Kazakistan Cumhurbaşkanı Kasım Cömert Tokayev, ulusa sesleniş konuşmasında ülkenin enerji stratejisinde köklü bir dönüşüm sürecine girildiğini duyurdu. Ancak bu dönüşümün mimarları arasında Rusya’nın devlet nükleer şirketi Rosatom ve Çin’in enerji devleri yer alıyor. Tokayev, Rosatom iş birliğiyle inşası süren ilk nükleer santralin ülkenin artan enerji ihtiyacını karşılamada yetersiz kalacağını belirterek, ikinci ve üçüncü santrallerin planlamasına başlanmasının “zorunlu” olduğunu ifade etti.

ENERJİ STRATEJİSİNDE RUSYA VE ÇİN TEHLİKESİ

Tokayev'in açıklaması, Kazakistan’ın enerji güvenliği söylemi altında Moskova ve Pekin’le daha derin teknik ve ekonomik bağımlılıklara sürüklendiği yönündeki endişeleri yeniden gündeme taşıdı. Rosatom’un 2025 yazında resmî yüklenici ilan edilmesi, Rusya’nın bölgedeki stratejik nüfuzunu pekiştirirken, Çin ile kurulan nükleer iş birliği de Kazakistan'ın Çin’in ekonomik cazibesine kapılma riskiyle karşı karşıya kalabileceği riskini beraberinde getiriyor.

Öte yandan Kazakistan’ı Türkistan'ın enerji ve teknoloji merkezi haline getirme hedefi doğrultusunda, beş yıl içinde 6,3 GW’lık yenilenebilir enerji kapasitesinin sisteme dahil edilmesi planlanıyor.
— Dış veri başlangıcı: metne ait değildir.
-- ==== Sys2Proof/Machine/OpsBoot.lean ====
section
/-! DEFINITION. Fundamental reset, secure boot and the application of a snapshot (R11, R48 to R73, R765, R766, R780, R782). -/

namespace Sys2Proof.Machine

/-! ## The board record and the straps (R764 to R766) -/

/-- The default management MAC address: 0x02 and the low 40 bits of the serial number, first byte in bits [7:0]. -/
def defaultMac : Nat := leNat (2#8 :: beBytes 5 (Config.serial.toNat % 2 ^ 40))

/-- The straps are sampled (R765). -/
def State.sampleStraps (s : State) : State :=
  let v := s.pwr.strapBoot + b2n s.pwr.strapRetainN * 4 + b2n s.pwr.strapMgpDis * 8
  (s.setReg R.PWR_STRAPS v).setF F.GLB_RESET_CFG_service_retention (b2n s.pwr.strapRetainN)

/-- What the board record sets when auxiliary supplies are good (R766): a value that its register refuses leaves the default. -/
def State.readBoard (s : State) : State :=
  let mac := match s.boardWord 2, s.boardWord 3 with
    | some lo, some hi => lo + hi % 2 ^ 16 * 2 ^ 32
    | _, _ => defaultMac
  let addr := field ((s.boardWord 4).getD 0x320000) 22 16
  let limit := ((s.boardWord 6).getD 250) % 2 ^ 16
  let s := { s with mgp := { s.mgp with mac := mac } }
  let s := if 0x08 ≤ addr && addr ≤ 0x77 then s.setF F.MGP_SMB_CFG_addr addr else s
  s.setF F.PWR_LIMIT_limit_w (if 100 ≤ limit && limit ≤ 300 then limit else 250)

/-! ## Fundamental reset (R11, R73) -/

/-- What stays of the start-up state. -/
def Boot.kept (b : Boot) : Boot := {
  fuses := b.fuses
  perst := b.perst
  bankA := b.bankA
  bankB := b.bankB
  wakeArmed := b.wakeArmed
  wakeAsserted := b.wakeAsserted
  thermLow := b.thermLow
  heldEs := b.heldEs }

/-- Retired resources stay retired (R738). -/
def State.reapplyRetired (s : State) : State :=
  let out := s.ras.retired ++ s.ras.running
  let s := { s with mac := { s.mac with retired := (out.filter (resKind · = 1)).map resIndex } }
  let s := out.foldl (fun s r =>
    let i := resIndex r
    match resKind r with
    | 4 => s.setCl (i / 8) { s.cl (i / 8) with retired := (s.cl (i / 8)).retired ++ [i % 8] }
    | 5 => s.setSeq i { s.seq i with retired := true }
    | 6 => s.lanEnter i 8
    | _ => s) s
  s.showRetired

/-- Slots whose presence is sensed are Off after a reset (R171). -/
def State.senseSlots (s : State) (old : NMap Slot) : State :=
  old.foldl (fun s e => if e.2 == .empty then s else (s.setSlot e.1 .off).setF (F.DNP_SLOT_STATUS_presence e.1) 1) s

/-- A fundamental reset: of the power-on domains of CI00 to CI46 when main supplies leave, of every domain but COLD otherwise (R11, R73). -/
def State.wipe (s : State) (power : Bool) : State :=
  let mode := s.reg R.GLB_MODE
  let slots := s.host.slots
  let s := s.resetRegs fun d i => d.dom != .cold || (power && decide (islandOf d i < 47))
  let s := s.setReg R.GLB_MODE (mode % 8 + field mode 6 4 * 2 ^ 4 + field mode 15 8 * 2 ^ 8)
  let t := s.time
  let s := { s with
    boot := s.boot.kept, cmds := {}, host := {}, queues := [], dma := {}, evc := {}, buoy := {}, insts := [], mem := { mram := s.mem.mram }
    pgr := {}, bpm := {}, prs := {}, cls := {}, tbl := {}, swx := {}, pipe := {}, clv := {}, psq := {}, saf := {}, frs := {}, mac := {}
    lan := {}, spr := {}, mgp := { s.mgp with waiting := [] }, tst := { dbgMin := s.tst.dbgMin }
    time := if power then { dmPhase := t.dmPhase, alarmBall := t.alarmBall, alarmWake := t.alarmWake, alarmHeld := t.alarmHeld } else t }
  s.reapplyRetired.senseSlots slots

/-! ## The start of secure boot and of the ROM recovery loader (R51, R52, R66, R777) -/

/-- Secure boot begins, at step 1 or at step 2 of R64. -/
def State.bootStart (s : State) (cause : Nat) : State :=
  let s := ((s.setMode 1 cause).setF F.GLB_MODE_rom_recovery 0).pairsUp
  (s.setF F.GLB_BOOT_STATUS_step 1).raiseEs 0

/-- The ROM recovery loader starts. -/
def State.loaderStart (s : State) : State :=
  ((s.setMode 5 0x03).setF F.GLB_MODE_rom_recovery 1).pairsUp.raiseEs 0

/-! ## Firmware banks (R58 to R66, R82, R92) -/

/-- MRAM offset of firmware bank b. -/
def bankAt (b : Nat) : Nat := 0x4000000 + b * 0x2000000

/-- The image in an MRAM area of a size, as its header gives its length; its header alone where that does not fit. -/
def State.imageAt (s : State) (a size : Nat) : List Byte :=
  let n := Mem.word s.mem.mram (a + 8)
  Mem.bytes s.mem.mram a (if 64 + n + 1088 ≤ size then 64 + n + 1088 else 64)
Ancak Tokayev, kömürün hâlen ülke için “stratejik kaynak” olduğunu vurguladı.

2024’te yapılan referandumda nükleer projelere halkın yüzde 71 oranında destek vermesi, bu stratejinin meşruiyet zemini olarak sunuluyor. Ancak uzmanlar, bu oranın kamuoyunun yeterince bilgilendirilip bilgilendirilmediği sorusunu da beraberinde getirdi. Rosatom’un geçmişteki güvenlik skandalları ve Çin’in altyapı projelerinde sıkça görülen şeffaflık eksikliği, Kazakistan’ın enerji geleceğini yalnızca teknik değil, siyasi risklerle de örülü hale getiriyor. Astana’nın enerji diplomasisi, yalnızca elektrik üretimi değil, aynı zamanda jeopolitik yönelimlerin de yeniden tanımlandığı bir alan haline geliyor.